On fait ce que l'on appelle de l'archéologie expérimentale, ajoute le président de l’Albaola, les pieds entourés de sciure de bois. C’est une façon de réapprendre cette connaissance perdue, de faire revivre cette connaissance au moyen de l’expérimentation.

Malgré les nombreux défis à surmonter, la coque et les ponts du galion sont presque construits, leurs planches gardées en place avec des clous de fer et imperméabilisées par une couche brune de goudron gluant. Les mâts seront installés dans les prochains mois.

Les progrès sont lents parce que l’équipe ne peut pas se consacrer au galion à temps complet. En effet, pour aider à financer le San Juan, les travailleurs construisent d’autres petits bateaux en parallèle. De plus, un balcon entoure le chantier pour permettre aux touristes d’observer les travaux, une autre façon de payer la réplique, pour laquelle des subventions publiques et des fonds provenant de l’UNESCO sont également versés. Globalement, le projet compte un budget d’environ 1 million de dollars par an.

On fait beaucoup avec peu de moyens, soutient Xabi Agote, ajoutant que plusieurs matériaux, dont 300 chênes, ont été donnés à l’Albaola, ce qui permet aussi de réduire les coûts.

Le calendrier de la reconstruction et de l’éventuelle traversée de l’Atlantique Nord a déjà été décalé à plusieurs reprises, notamment à cause de la pandémie.
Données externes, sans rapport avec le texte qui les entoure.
/-! ## The step, the host port, the conditions -/

theorem test_fetch_wraps_V67 : (nextOf (step (idle ⟨0xFFFF, 0, 0, 0, 0, 0x01⟩ 0x18))).map
    (fun t => (t.regs.pc, t.regs.p, t.ip)) = some (0x0000, 0x01, some ⟨0x18, 1⟩) := by decide
theorem test_commit_sees_host_write_V60 : (nextOf (step (hostAct (inWindow (regs 0 0x05 0) 0xE8) (.writeReg .x 0x7F)))).map
    (fun t => (t.regs.x, t.regs.p, t.ip)) = some (0x80, 0x80, none) := by decide
theorem test_host_pc_V61 : (nextOf (step (hostAct (inWindow (regs 0x10 0 0x80) 0x4A) (.writePc 0x1234)))).map
    (fun t => (t.regs.a, t.regs.p, t.regs.pc)) = some (0x08, 0x00, 0x1234) := by decide
theorem test_invalid_opcode_V62 : faultOf (step (idle ⟨0x0604, 0xFD, 0x40, 0, 0x77, 0x03⟩ 0x02)) =
    some (.invalidOpcode 0x02 0x0604) := by decide
theorem test_invalid_opcode_leaves_state_V62 : afterStep (idle ⟨0x0604, 0xFD, 0x40, 0, 0x77, 0x03⟩ 0x02) =
    idle ⟨0x0604, 0xFD, 0x40, 0, 0x77, 0x03⟩ 0x02 := by decide
theorem test_brk_byte_V65 : faultOf (step (idle ⟨0, 0, 0, 0, 0, 0⟩ 0x00)) = some (.invalidOpcode 0x00 0) := by decide
theorem test_mem_failure_V66 : faultOf (step (hostAct (idle ⟨0x4000, 0, 0, 0, 0, 0⟩ 0xEA) (.setFailing (some 7)))) =
    some (.memFailure (.raised 7)) := by decide
theorem test_fetch_access_V68 : (cycle (idle (regs 0 0 0) 0xEA)).access = some (.read 0x0200) := by decide
theorem test_commit_access_V68 : (cycle (inWindow (regs 0 0 0) 0xEA)).access = none := by decide
theorem test_reset_with_fetch_word : (nextOf (step (State.reset.withFetchWord 8 0x4A))).map (·.ip) =
    some (some ⟨0x4A, 1⟩) := by decide
theorem test_write_keeps_order : Memory.write [(1, 0x11#8), (9, 0x99#8)] 5 0x55 =
    [(1, 0x11#8), (5, 0x55#8), (9, 0x99#8)] := by decide

/-! ## Witnesses: the hypotheses of the statements can be met, clause by clause -/

theorem fetchReads_idle (r : Regs) (b : Byte) : FetchReads (idle r b) b :=
  ⟨rfl, by simp [idle, placeFetchByte, State.resetWith, MemIface.empty, Memory.read_write]⟩

theorem undefined_02 : Undefined 0x02 := by intro i; cases i <;> decide

theorem witness_ResetMeetsInvariant : Memory.wf [(0, 0xEA#8), (65535, 0x18#8)] = true := by decide
theorem witness_StepKeepsInvariant :
    Inv (idle (regs 0 0 0) 0xEA) ∧ step (idle (regs 0 0 0) 0xEA) = .next (afterFetch (idle (regs 0 0 0) 0xEA) 0xEA) ∧
    Inv (inWindow (regs 0 0 0) 0xEA) ∧
    step (inWindow (regs 0 0 0) 0xEA) = .next { inWindow (regs 0 0 0) 0xEA with ip := none } :=
  ⟨⟨rfl, rfl⟩, rfl, ⟨rfl, rfl⟩, rfl⟩
theorem witness_HostActionsKeepInvariant :
    Inv (inWindow (regs 0 0 0) 0xEA) ∧ ResetsWf [.host (.reset (regs 0 0 0) MemIface.empty)] ∧
    ResetsWf [.host (.unmapByte 5)] := by
  refine ⟨⟨rfl, rfl⟩, fun i m h => ?_, fun i m h => ?_⟩
  · simp only [List.mem_singleton, Event.host.injEq, HostAction.reset.injEq] at h
    rw [h.2]; rfl
  · simp at h
theorem witness_DrivenRunKeepsInvariant :
    Inv (Driven.mk (idle (regs 0 0 0) 0x02) []).state ∧ ResetsWf [.tick, .host (.storeByte 3 0xEA), .tick] := by
  refine ⟨⟨rfl, rfl⟩, fun i m h => ?_⟩
  simp at h
theorem witness_StepEndsInOneOfThreeOutcomes :
    Inv (idle (regs 0 0 0) 0xEA) ∧ Inv (inWindow (regs 0 0 0) 0xEA) ∧ Inv (idle (regs 0 0 0) 0x02) ∧ Inv State.reset :=
  ⟨⟨rfl, rfl⟩, ⟨rfl, rfl⟩, ⟨rfl, rfl⟩, ⟨rfl, rfl⟩⟩
theorem witness_StepRunsDecodedInstruction :
    (idle (regs 0 0 0) 0x4A).ip = none ∧ FetchReads (idle (regs 0 0 0) 0x4A) 0x4A ∧ Instr.wf .lsrA = true ∧
    decode [0x4A, 0x00] = .ok (.lsrA, [0x00]) := ⟨rfl, fetchReads_idle _ _, rfl, rfl⟩
theorem witness_SchedulerChoosesByInstructionInProgress :
    (idle (regs 0 0 0) 0xEA).ip = none ∧
    ({ idle (regs 0 0 0) 0xEA with ip := some ⟨0xEA, 0⟩ } : State).ip = some ⟨0xEA, 0⟩ ∧
    (inWindow (regs 0 0 0) 0xEA).ip = some ⟨0xEA, 1⟩ ∧ lookupEntry 0xEA = some ⟨.nop, .implied, 2⟩ :=
  ⟨rfl, rfl, rfl, rfl⟩
theorem witness_FetchCycleReadsLooksUpAdvances :
    FetchFails (hostAct (idle (regs 0 0 0) 0xEA) (.setFailing (some 0))) (.raised 0) ∧
    FetchFails State.reset (.unlisted 0) ∧
    (FetchReads (idle (regs 0 0 0) 0x02) 0x02 ∧ lookupEntry 0x02 = none) ∧
    (FetchReads (idle ⟨0xFFFF, 0, 0, 0, 0, 0⟩ 0xEA) 0xEA ∧ lookupEntry 0xEA ≠ none) :=
  ⟨.inl ⟨0, rfl, rfl⟩, .inr ⟨rfl, rfl, rfl⟩, ⟨fetchReads_idle _ _, rfl⟩, ⟨fetchReads_idle _ _, by decide⟩⟩
theorem witness_InCommit (i : Instr) : InCommit (inWindow (regs 0 0 0) (opcodeOf i)) i := rfl
theorem witness_FetchReads (i : Instr) :
    (idle (regs 0 0 0) (opcodeOf i)).ip = none ∧ FetchReads (idle (regs 0 0 0) (opcodeOf i)) (opcodeOf i) :=
  ⟨rfl, fetchReads_idle _ _⟩
theorem witness_CommitAppliesHandlerAtOnce :
    InCommit (inWindow (regs 0 0 0) 0xE8) .inx ∧ (idle (regs 0 0 0) 0xE8).ip = none ∧
    step (idle (regs 0 0 0) 0xE8) = .next (afterFetch (idle (regs 0 0 0) 0xE8) 0xE8) := ⟨rfl, rfl, rfl⟩
theorem witness_CommitSeesHostWritesSinceFetch :
    (idle (regs 0 0x05 0) 0xE8).ip = none ∧ FetchReads (idle (regs 0 0x05 0) 0xE8) (opcodeOf .inx) ∧
    ∀ h ∈ [HostAction.writeReg .x 0x7F, HostAction.storeByte 0x0200 0x02], h.isReset = false :=
  ⟨rfl, fetchReads_idle _ _, by decide⟩
theorem witness_TwoStepsPerInstruction :
    (idle ⟨0xFFFF, 0, 0, 0, 0, 0⟩ 0xF8).ip = none ∧ FetchReads (idle ⟨0xFFFF, 0, 0, 0, 0, 0⟩ 0xF8) (opcodeOf .sed) :=
  ⟨rfl, fetchReads_idle _ _⟩
theorem witness_PcMovesOnlyByFetchIncrement :
    step (idle ⟨0xFFFF, 0, 0, 0, 0, 0⟩ 0xEA) = .next (afterFetch (idle ⟨0xFFFF, 0, 0, 0, 0, 0⟩ 0xEA) 0xEA) ∧
    step (inWindow (regs 0 0 0) 0xEA) = .next { inWindow (regs 0 0 0) 0xEA with ip := none } ∧
    (HostAction.storeByte 0 0).isReset = false ∧ (∀ v, HostAction.storeByte 0 0 ≠ .writePc v) ∧
    FetchReads (idle (regs 0 0 0) 0x02) 0x02 ∧ Undefined 0x02 :=
  ⟨rfl, rfl, rfl, fun _ h => HostAction.noConfusion h, fetchReads_idle _ _, undefined_02⟩
theorem witness_StraightLineRunCompletes :
    ∃ s : State, s.ip = none ∧ s.mem.failing = none ∧ s.regs.pc = 0xFFFF ∧
      ∀ j < 2, ∃ i : Instr, s.mem.cells.read (s.regs.pc + BitVec.ofNat 16 j) = some (opcodeOf i) := by
  refine ⟨⟨⟨0xFFFF, 0, 0, 0, 0, 0⟩, none, ⟨[(0, 0xE8), (65535, 0x4A)], none⟩⟩, rfl, rfl, rfl, fun j hj => ?_⟩
  interval_cases j
  · exact ⟨.lsrA, rfl⟩
  · exact ⟨.inx, rfl⟩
Xabi Agote assure qu’il voit enfin la lumière au bout du tunnel, tout en reconnaissant qu’il reste énormément de travail à faire.

L’équipe doit fabriquer toute la voilure, des kilomètres de cordage et les ancres, dont la plus grande fera 5 mètres de long. Il faut aussi équiper le navire de centaines de barriques – les tonneaux utilisés pour transporter l’huile – et de cinq baleinières, les petits bateaux utilisés pour chasser les baleines du Groenland et les baleines franches, les espèces chassées par les Basques parce qu’elles flottaient une fois abattues.
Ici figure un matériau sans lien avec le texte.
-- ==== Sys2Proof/Certificates/Slice0/Obligations.lean ====
section
/-! DEFINITION. The statements for the provers, each a rule of the manual about the model or an invariant of it. -/

open Sys2Proof Sys2Proof.Machine

/-! ### One step, reset, invariants -/

/-- A step takes the command at the front of the queue and is its exec with the queue's rest; on an empty queue the part
idles (the model's own convention, log entry 1). -/
def Obligations.StepRunsTheFrontCommand : Prop :=
  (∀ (s : State) (c : Instr) (rest : List Instr), s.pending = c :: rest →
    step s = exec c { s with pending := rest }) ∧
  ∀ s : State, s.pending = [] → step s = .next s

/-- RESET_N completes and leaves every block's power-on values, the channel image, the run states and the gate entries among
them; the queue of commands is the model's and is kept (log entry 1). -/
def Obligations.ResetNGivesPowerOnValues : Prop :=
  ∀ s : State, ∃ t, exec .resetN s = .next t ∧ t.pending = s.pending ∧
    t.mgmt.engine = .config ∧ t.mgmt.prefixArmed = false ∧ t.mgmt.staging = none ∧ t.mgmt.lastResult = none ∧
    t.mgmt.detail = { table := 0, index := 0, sub := 0, reason := .none } ∧
    t.tables.line = none ∧ (∀ i, t.routeAt i = none) ∧ (∀ z, t.zoneAt z = none) ∧ (∀ c, t.curveAt c = none) ∧
    (∀ g, t.sigAt g = none) ∧ (∀ p st, t.planSlot p st = none) ∧ (∀ c ph, t.selectCell c ph = none) ∧
    (∀ c, c < 12 → (t.classAt c).enable = true ∧ (t.classAt c).watch = false) ∧
    (∀ c, t.latchAt c = { state := .clear, count := 0, firstCause := none, ending := none }) ∧
    t.contain = { engaged := false, firstCause := none, repeats := 0 } ∧
    t.journal = { travel := 0, racks := [], nextTag := 0, overflow := false, entryLast := false, exitLast := false } ∧
    t.levels = [] ∧ t.gate.ctlMask = 0 ∧ t.gate.planMask = 0 ∧ t.gate.lock = none ∧
    t.arbiter = { queue := [], room := [], waiting := none, lastServed := .injected } ∧
    (∀ i, t.imageAt i = { value := 0, status := .never, lastReading := none, pollRef := none, keepPending := false,
                          applied := 0 }) ∧
    (∀ g, t.runAt g = { count := 0, last := .none, anchor := none }) ∧
    (∀ i, t.gateAt i = { owner := .controller, held := .empty, handBack := none, forceOffDue := false,
                         deferred := false }) ∧
    t.mgmt.checkBegan = none ∧ t.ports.cport = .idle ∧ t.ports.sending = none ∧ t.ports.trans = none ∧
    (∀ n, t.missesAt n = 0) ∧ t.ports.engineSeq = 0 ∧ t.ports.phase = .standby ∧
    t.ports.sticky = { overrun := false, badC := false, badN := false, stray := false, badPhase := false } ∧
    t.notices = [] ∧ t.time.clock = 0 ∧ t.time.watchDeadline = none ∧ t.time.wakeOnTraffic = false ∧
    t.time.silence = none

/-- The state after reset has all four invariants. -/
def Obligations.ResetHasTheInvariants : Prop :=
  State.reset.Capacities ∧ State.reset.EngineForm ∧ State.reset.OneTransaction ∧ State.reset.QueueForm

/-- Every step keeps every queue, list and count within its capacity, the credit lists and the persistence counts among
them. -/
def Obligations.StepKeepsCapacities : Prop :=
  ∀ s t : State, s.Capacities → step s = .next t → t.Capacities

/-- Every step keeps what depends on the engine state as the engine state says. -/
def Obligations.StepKeepsEngineForm : Prop :=
  ∀ s t : State, s.EngineForm → step s = .next t → t.EngineForm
On va recréer un univers du XVIe siècle, affirme Xabi Agote, soulignant que les vêtements de l’équipage seront conçus en collaboration avec le Musée du vêtement de Madrid. Jusqu’à la nourriture et au cidre que les marins vont consommer seront les mêmes qu’au XVIe siècle.

L’équipe de l’Albaola espère mettre le bateau à l’eau l’an prochain, puis former l’équipage, faire des essais en mer et s’occuper de tous les autres préparatifs nécessaires avant de traverser l’Atlantique Nord, un périple qui pourrait se faire en 2026.

Je me demande s'il va falloir remettre ça à 2027 parce que je me rends compte que la tâche est très importante, confie Xabi Agote. Il affirme toutefois qu’un comité composé de représentants espagnols et canadiens a été formé en juin dernier et qu’il se penche actuellement sur le financement de la traversée et l’organisation de l’accueil du baleinier et de son équipage à Red Bay. Il est catégorique : le voyage dont il rêve depuis 40 ans va se faire.

Le défi est énorme, reconnaît-il, les yeux tournés, encore une fois, vers le Labrador. Mais pour moi, c'est le plus grand hommage que je peux faire à nos ancêtres et à tous les Canadiens, parce que c'est grâce au Canada que nous le faisons.

Ce reportage a été réalisé grâce à une bourse du Prix UE-Canada pour jeunes journalistes.